→ Required action
Copy nothing but the lines below running from the line containing "qualify as soon as they are active (R99). -/" through the line containing "let e : Int := holdoverValue s n * r.2", both end lines included.

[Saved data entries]
=== Section Start ===
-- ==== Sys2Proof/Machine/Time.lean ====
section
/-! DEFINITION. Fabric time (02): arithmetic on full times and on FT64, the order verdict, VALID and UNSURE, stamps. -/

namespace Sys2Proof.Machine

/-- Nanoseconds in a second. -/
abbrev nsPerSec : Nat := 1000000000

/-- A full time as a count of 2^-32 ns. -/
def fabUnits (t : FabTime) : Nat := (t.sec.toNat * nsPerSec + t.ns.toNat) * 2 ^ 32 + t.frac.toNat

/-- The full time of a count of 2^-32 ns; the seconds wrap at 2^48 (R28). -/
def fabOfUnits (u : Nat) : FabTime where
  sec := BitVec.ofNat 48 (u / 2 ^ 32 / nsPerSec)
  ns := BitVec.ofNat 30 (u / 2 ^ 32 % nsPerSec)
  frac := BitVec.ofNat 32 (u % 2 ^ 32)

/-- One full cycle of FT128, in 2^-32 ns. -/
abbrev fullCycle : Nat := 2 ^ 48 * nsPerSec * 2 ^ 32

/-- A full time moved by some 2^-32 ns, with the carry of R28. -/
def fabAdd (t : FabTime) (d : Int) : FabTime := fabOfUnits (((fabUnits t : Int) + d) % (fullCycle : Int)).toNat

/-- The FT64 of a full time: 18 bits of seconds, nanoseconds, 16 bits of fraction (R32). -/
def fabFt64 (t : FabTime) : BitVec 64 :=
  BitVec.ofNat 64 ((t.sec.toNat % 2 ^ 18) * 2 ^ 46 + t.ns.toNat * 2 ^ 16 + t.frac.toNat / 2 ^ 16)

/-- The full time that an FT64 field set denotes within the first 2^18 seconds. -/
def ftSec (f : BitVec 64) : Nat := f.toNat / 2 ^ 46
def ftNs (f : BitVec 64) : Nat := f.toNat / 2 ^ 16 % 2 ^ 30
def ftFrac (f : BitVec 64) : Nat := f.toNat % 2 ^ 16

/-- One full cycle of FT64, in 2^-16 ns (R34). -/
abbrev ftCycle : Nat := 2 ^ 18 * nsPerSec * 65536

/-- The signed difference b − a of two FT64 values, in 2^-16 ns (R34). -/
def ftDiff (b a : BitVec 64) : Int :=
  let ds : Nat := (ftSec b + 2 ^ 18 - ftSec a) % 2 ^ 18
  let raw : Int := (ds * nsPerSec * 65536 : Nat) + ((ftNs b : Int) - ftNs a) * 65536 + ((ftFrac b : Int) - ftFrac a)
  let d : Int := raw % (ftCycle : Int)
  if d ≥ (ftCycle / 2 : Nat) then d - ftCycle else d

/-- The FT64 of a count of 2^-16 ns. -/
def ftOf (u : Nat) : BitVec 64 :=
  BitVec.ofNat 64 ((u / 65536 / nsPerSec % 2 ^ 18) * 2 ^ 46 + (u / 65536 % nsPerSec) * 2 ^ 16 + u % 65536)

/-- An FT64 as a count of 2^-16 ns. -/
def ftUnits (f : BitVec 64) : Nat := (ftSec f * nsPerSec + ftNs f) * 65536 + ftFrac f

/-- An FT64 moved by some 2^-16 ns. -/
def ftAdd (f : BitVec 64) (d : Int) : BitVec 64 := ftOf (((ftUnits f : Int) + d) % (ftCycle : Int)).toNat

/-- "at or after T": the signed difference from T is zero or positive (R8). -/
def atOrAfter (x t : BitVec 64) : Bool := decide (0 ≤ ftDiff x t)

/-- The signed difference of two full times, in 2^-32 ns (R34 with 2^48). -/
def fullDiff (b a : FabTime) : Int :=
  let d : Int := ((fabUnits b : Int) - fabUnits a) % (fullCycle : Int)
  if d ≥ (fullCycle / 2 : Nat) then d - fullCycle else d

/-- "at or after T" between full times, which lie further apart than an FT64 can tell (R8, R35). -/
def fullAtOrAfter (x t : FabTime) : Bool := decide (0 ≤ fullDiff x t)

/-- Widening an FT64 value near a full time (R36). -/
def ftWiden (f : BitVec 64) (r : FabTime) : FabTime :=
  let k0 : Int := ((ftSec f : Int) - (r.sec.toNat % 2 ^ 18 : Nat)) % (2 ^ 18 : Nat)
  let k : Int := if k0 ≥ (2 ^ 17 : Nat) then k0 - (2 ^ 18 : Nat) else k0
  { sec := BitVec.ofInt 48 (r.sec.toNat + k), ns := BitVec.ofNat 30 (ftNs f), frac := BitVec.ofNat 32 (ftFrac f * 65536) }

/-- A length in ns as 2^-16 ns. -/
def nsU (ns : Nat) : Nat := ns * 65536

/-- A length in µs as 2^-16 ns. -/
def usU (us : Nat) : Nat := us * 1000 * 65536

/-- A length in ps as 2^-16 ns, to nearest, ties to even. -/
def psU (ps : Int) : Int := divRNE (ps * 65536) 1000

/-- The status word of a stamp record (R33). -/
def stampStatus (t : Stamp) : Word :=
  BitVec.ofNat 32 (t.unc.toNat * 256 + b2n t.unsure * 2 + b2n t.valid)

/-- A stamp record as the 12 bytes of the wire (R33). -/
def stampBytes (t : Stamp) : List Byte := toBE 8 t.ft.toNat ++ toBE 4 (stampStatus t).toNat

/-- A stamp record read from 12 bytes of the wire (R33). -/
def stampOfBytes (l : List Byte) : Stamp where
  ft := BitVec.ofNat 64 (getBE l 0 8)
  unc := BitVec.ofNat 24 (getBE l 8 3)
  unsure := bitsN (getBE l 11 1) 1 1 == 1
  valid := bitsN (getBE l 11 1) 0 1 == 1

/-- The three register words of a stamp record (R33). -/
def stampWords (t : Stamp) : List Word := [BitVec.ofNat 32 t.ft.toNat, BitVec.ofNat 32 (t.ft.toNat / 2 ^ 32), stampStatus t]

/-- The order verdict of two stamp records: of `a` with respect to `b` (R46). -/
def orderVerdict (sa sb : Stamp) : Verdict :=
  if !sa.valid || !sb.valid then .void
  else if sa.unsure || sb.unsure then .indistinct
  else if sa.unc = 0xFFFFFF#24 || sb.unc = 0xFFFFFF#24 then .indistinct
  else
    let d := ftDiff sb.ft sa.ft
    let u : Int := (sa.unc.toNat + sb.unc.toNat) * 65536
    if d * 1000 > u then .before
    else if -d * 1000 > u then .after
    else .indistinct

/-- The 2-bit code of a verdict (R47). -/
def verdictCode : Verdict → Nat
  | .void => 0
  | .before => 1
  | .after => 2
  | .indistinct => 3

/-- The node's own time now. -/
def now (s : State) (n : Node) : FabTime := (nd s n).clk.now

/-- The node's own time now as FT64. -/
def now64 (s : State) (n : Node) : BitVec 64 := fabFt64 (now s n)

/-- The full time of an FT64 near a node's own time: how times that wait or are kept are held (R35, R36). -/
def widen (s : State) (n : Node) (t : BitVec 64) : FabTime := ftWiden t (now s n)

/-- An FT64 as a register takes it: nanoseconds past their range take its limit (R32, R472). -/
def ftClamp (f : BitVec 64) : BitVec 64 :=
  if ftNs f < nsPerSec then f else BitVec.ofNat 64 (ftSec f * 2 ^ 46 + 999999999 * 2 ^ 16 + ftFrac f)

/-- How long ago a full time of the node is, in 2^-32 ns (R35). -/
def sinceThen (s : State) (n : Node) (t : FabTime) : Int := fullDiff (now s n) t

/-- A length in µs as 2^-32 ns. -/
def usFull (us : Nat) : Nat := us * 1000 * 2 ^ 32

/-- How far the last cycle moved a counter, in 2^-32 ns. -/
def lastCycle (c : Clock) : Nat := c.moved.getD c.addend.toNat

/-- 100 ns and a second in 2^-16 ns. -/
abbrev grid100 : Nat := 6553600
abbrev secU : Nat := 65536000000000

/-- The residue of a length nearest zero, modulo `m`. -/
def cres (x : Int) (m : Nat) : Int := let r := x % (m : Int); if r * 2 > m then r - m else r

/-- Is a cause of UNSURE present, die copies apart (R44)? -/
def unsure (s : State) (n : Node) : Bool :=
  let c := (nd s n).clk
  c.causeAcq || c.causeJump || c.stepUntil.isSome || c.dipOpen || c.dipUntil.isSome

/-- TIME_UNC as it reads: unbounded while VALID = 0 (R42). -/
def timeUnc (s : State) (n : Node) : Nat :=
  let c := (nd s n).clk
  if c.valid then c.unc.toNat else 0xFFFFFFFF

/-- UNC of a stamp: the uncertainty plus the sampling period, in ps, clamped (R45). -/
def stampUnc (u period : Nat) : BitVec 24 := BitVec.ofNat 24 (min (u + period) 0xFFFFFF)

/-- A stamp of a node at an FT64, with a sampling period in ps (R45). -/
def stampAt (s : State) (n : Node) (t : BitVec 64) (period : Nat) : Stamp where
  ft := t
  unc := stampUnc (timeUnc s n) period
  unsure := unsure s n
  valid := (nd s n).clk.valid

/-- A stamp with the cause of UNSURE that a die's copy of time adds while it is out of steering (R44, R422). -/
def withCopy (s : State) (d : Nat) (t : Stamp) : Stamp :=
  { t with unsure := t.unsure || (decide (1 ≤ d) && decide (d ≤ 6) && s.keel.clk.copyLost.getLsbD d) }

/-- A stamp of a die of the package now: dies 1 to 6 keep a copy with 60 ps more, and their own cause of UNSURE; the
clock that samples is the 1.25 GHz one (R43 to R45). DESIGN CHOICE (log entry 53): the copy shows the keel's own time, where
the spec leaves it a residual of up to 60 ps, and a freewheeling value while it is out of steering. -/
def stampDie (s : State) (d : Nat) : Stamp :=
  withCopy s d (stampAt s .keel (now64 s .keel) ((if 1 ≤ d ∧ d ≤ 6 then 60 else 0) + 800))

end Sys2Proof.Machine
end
=== Section End ===
=== Section Start ===
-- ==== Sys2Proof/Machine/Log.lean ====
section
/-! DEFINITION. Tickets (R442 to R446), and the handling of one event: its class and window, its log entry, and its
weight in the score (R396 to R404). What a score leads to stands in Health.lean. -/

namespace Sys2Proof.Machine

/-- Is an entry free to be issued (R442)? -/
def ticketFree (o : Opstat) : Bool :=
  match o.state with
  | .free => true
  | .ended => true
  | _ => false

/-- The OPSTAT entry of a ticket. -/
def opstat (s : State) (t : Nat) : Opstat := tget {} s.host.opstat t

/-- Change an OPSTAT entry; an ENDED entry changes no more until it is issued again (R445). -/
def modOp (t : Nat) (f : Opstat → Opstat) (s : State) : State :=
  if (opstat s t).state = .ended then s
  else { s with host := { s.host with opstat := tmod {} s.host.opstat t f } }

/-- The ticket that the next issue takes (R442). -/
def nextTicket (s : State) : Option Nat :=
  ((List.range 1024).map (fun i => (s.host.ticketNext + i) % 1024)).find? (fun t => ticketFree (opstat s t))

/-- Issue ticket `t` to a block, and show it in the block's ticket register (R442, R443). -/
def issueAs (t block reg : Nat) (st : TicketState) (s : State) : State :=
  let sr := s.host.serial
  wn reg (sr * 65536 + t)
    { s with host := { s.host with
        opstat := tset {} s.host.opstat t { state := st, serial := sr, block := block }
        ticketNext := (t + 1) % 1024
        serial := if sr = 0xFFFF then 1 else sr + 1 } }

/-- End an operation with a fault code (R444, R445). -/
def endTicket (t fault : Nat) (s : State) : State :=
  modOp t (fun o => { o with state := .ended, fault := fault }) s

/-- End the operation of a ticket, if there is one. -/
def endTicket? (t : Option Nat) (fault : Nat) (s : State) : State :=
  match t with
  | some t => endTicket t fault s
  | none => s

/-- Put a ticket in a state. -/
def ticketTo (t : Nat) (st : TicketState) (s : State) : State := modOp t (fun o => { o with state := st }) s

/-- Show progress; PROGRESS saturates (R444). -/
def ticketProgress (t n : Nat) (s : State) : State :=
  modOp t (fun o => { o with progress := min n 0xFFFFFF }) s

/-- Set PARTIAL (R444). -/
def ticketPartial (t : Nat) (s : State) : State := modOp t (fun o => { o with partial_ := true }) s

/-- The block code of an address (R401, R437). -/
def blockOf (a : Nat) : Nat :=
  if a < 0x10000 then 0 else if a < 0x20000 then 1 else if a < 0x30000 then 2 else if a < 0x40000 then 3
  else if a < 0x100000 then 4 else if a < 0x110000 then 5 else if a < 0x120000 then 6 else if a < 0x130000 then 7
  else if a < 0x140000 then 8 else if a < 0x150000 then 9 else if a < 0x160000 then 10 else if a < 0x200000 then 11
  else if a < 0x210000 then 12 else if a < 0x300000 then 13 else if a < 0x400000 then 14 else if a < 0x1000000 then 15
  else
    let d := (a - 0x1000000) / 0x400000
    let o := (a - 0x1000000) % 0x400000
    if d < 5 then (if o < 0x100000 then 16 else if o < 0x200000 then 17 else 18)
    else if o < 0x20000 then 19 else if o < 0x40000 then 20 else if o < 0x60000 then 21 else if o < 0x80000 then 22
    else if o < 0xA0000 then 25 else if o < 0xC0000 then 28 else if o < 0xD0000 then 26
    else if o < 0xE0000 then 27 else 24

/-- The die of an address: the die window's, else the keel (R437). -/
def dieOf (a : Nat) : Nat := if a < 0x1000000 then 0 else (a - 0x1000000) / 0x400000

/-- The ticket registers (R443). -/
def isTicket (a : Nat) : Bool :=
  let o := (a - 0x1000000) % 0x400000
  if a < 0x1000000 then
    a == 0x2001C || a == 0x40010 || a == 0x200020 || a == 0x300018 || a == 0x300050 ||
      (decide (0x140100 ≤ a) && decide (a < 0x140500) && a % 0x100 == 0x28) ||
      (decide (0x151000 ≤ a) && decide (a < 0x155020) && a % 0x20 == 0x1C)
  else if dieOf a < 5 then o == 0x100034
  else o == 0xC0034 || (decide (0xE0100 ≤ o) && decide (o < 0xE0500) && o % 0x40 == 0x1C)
=== Section End ===
=== Section Start ===
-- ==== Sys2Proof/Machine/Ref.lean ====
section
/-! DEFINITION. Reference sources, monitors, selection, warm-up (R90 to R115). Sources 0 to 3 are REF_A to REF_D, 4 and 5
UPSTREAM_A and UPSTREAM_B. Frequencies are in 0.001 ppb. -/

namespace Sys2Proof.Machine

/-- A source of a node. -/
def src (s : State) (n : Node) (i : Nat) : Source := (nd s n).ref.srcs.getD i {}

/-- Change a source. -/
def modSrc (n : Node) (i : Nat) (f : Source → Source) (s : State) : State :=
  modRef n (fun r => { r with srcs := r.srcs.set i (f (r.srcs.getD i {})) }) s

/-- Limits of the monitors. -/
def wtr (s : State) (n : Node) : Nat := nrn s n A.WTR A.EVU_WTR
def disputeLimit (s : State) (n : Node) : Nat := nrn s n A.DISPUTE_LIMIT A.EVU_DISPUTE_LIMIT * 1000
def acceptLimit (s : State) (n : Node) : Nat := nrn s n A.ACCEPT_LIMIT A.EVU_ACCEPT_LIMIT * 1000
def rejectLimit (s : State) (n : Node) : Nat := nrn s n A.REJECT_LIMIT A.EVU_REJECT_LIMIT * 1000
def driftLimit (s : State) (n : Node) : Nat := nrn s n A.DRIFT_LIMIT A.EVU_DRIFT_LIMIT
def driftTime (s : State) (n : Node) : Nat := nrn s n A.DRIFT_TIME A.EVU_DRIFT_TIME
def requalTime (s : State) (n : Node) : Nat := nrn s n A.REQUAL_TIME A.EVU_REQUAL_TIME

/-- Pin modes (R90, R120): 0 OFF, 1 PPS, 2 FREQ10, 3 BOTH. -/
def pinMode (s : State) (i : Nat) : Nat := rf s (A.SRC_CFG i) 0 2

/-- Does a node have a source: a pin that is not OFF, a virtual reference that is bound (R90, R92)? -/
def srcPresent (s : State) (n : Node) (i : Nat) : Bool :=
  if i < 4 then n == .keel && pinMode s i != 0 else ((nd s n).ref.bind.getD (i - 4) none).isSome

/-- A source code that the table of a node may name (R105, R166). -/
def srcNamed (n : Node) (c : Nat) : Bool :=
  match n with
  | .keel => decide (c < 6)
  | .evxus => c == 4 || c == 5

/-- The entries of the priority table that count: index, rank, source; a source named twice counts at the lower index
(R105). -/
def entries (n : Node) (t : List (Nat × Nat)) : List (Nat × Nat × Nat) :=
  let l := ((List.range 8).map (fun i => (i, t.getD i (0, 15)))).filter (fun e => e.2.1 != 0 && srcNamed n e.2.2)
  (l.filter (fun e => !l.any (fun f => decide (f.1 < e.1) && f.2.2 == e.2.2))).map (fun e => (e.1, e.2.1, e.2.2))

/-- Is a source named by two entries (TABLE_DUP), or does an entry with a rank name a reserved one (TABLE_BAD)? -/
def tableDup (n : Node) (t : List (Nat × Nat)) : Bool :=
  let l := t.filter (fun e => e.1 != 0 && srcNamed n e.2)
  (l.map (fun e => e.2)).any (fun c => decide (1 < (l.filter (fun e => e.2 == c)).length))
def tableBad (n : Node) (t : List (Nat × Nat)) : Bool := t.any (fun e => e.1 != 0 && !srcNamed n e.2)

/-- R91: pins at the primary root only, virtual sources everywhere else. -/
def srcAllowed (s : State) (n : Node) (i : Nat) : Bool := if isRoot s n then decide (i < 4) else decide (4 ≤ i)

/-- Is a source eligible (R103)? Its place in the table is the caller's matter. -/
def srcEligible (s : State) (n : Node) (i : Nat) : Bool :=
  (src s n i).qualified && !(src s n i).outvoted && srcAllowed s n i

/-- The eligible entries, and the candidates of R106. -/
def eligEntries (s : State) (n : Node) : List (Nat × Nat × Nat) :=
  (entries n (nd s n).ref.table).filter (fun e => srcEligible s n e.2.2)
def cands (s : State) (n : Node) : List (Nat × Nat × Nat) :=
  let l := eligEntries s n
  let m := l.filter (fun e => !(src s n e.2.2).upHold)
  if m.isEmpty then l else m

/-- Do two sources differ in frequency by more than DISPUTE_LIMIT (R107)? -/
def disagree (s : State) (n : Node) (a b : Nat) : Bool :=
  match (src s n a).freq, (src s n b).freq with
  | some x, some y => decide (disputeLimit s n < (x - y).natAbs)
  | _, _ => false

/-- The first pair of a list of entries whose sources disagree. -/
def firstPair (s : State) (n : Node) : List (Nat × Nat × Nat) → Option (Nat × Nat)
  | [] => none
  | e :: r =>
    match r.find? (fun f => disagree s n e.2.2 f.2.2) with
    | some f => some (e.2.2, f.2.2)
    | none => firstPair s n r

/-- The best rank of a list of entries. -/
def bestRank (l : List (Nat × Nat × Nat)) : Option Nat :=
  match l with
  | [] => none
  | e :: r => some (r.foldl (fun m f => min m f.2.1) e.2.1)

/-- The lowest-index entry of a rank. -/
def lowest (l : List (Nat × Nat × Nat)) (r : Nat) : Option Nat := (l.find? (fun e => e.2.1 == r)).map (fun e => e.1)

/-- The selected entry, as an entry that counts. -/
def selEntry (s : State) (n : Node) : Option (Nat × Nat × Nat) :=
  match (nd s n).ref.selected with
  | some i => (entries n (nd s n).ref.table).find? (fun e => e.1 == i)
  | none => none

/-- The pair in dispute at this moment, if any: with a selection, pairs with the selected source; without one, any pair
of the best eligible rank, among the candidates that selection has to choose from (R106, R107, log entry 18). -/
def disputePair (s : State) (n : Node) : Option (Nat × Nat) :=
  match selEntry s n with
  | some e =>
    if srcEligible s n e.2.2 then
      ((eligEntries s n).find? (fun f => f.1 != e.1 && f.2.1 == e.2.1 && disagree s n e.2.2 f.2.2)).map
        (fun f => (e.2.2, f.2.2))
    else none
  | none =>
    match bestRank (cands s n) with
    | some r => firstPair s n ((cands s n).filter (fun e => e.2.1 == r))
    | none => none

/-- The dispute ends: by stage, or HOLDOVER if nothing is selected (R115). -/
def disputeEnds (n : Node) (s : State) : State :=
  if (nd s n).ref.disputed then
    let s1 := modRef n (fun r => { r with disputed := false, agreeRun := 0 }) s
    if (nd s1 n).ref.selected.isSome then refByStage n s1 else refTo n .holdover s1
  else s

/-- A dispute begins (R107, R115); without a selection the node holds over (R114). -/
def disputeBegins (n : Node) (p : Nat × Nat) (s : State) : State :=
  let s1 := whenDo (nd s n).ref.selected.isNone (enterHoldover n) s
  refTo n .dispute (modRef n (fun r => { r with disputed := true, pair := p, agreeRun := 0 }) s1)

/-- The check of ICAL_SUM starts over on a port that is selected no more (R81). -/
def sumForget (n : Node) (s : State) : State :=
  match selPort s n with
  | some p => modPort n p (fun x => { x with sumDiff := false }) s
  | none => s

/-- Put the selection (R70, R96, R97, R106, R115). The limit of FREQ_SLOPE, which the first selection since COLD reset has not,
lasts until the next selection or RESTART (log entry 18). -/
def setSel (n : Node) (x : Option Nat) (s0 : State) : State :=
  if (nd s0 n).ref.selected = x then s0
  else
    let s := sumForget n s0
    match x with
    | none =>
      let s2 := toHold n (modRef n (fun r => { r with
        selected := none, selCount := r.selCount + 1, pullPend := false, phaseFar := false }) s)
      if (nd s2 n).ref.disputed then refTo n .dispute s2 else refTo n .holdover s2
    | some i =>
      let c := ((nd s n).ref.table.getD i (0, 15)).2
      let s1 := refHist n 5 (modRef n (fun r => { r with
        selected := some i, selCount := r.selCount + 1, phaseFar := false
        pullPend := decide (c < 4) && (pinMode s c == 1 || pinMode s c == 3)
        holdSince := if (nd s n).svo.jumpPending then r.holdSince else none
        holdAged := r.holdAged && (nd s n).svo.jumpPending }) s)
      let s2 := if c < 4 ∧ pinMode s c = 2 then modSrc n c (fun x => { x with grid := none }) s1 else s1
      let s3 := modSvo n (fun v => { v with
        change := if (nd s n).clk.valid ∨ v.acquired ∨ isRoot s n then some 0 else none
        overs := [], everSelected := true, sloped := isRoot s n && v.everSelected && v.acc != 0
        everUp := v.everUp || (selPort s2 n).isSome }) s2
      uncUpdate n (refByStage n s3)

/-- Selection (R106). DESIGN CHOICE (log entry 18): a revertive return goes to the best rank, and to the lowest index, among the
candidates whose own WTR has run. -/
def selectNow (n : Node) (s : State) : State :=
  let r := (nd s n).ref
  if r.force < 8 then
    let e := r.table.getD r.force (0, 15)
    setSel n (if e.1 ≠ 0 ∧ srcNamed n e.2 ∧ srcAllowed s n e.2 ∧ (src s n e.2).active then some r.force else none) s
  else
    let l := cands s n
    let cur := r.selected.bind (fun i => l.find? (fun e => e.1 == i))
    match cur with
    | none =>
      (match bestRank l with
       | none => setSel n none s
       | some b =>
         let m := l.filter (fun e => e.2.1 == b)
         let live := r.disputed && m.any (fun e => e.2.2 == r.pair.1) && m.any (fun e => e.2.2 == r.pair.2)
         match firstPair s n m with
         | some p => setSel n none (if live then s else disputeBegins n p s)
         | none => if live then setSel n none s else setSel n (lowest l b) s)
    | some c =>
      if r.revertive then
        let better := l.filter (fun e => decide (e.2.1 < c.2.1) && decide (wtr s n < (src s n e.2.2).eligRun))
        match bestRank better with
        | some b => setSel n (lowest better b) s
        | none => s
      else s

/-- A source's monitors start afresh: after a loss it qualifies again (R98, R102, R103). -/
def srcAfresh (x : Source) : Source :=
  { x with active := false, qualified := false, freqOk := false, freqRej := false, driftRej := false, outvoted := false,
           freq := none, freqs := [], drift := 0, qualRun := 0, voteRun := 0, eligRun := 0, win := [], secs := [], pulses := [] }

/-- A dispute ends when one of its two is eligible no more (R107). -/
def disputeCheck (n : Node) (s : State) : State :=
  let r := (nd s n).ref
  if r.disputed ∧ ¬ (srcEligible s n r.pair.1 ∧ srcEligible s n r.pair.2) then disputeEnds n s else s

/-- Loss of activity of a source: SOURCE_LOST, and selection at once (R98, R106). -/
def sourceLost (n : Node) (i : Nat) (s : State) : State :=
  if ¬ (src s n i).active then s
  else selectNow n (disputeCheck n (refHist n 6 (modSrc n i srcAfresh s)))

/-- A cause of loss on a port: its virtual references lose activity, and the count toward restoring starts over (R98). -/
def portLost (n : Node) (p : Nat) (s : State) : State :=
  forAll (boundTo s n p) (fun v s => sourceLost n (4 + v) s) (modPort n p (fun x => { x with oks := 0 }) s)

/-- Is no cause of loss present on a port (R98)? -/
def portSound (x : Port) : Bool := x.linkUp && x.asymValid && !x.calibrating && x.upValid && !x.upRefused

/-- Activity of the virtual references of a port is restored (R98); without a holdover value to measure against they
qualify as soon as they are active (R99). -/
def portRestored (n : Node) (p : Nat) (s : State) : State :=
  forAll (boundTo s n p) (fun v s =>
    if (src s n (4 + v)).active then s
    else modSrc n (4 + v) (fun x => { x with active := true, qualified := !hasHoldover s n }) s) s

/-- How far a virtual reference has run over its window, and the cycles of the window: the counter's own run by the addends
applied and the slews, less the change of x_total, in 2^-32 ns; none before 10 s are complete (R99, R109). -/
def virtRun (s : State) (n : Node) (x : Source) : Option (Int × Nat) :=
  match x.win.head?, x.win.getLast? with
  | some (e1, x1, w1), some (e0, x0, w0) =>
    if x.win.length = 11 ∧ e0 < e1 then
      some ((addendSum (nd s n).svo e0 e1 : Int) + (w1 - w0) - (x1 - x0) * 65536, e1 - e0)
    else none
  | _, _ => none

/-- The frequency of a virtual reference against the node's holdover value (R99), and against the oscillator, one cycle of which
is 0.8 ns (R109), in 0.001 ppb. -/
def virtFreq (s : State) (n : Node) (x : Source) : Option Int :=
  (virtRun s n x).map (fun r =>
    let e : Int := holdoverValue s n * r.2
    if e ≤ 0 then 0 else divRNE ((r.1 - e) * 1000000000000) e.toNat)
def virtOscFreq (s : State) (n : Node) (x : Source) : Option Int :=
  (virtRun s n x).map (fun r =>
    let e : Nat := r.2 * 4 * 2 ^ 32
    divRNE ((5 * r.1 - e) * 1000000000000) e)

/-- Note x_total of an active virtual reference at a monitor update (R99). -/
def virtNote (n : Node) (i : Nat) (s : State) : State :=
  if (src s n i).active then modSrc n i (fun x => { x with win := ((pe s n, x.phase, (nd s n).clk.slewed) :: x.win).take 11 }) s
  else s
=== Section End ===
→ Task response
qualify as soon as they are active (R99). -/
def portRestored (n : Node) (p : Nat) (s : State) : State :=
  forAll (boundTo s n p) (fun v s =>
    if (src s n (4 + v)).active then s
    else modSrc n (4 + v) (fun x => { x with active := true, qualified := !hasHoldover s n }) s) s

/-- How far a virtual reference has run over its window, and the cycles of the window: the counter's own run by the addends
applied and the slews, less the change of x_total, in 2^-32 ns; none before 10 s are complete (R99, R109). -/
def virtRun (s : State) (n : Node) (x : Source) : Option (Int × Nat) :=
  match x.win.head?, x.win.getLast? with
  | some (e1, x1, w1), some (e0, x0, w0) =>
    if x.win.length = 11 ∧ e0 < e1 then
      some ((addendSum (nd s n).svo e0 e1 : Int) + (w1 - w0) - (x1 - x0) * 65536, e1 - e0)
    else none
  | _, _ => none

/-- The frequency of a virtual reference against the node's holdover value (R99), and against the oscillator, one cycle of which
is 0.8 ns (R109), in 0.001 ppb. -/
def virtFreq (s : State) (n : Node) (x : Source) : Option Int :=
  (virtRun s n x).map (fun r =>
    let e : Int := holdoverValue s n * r.2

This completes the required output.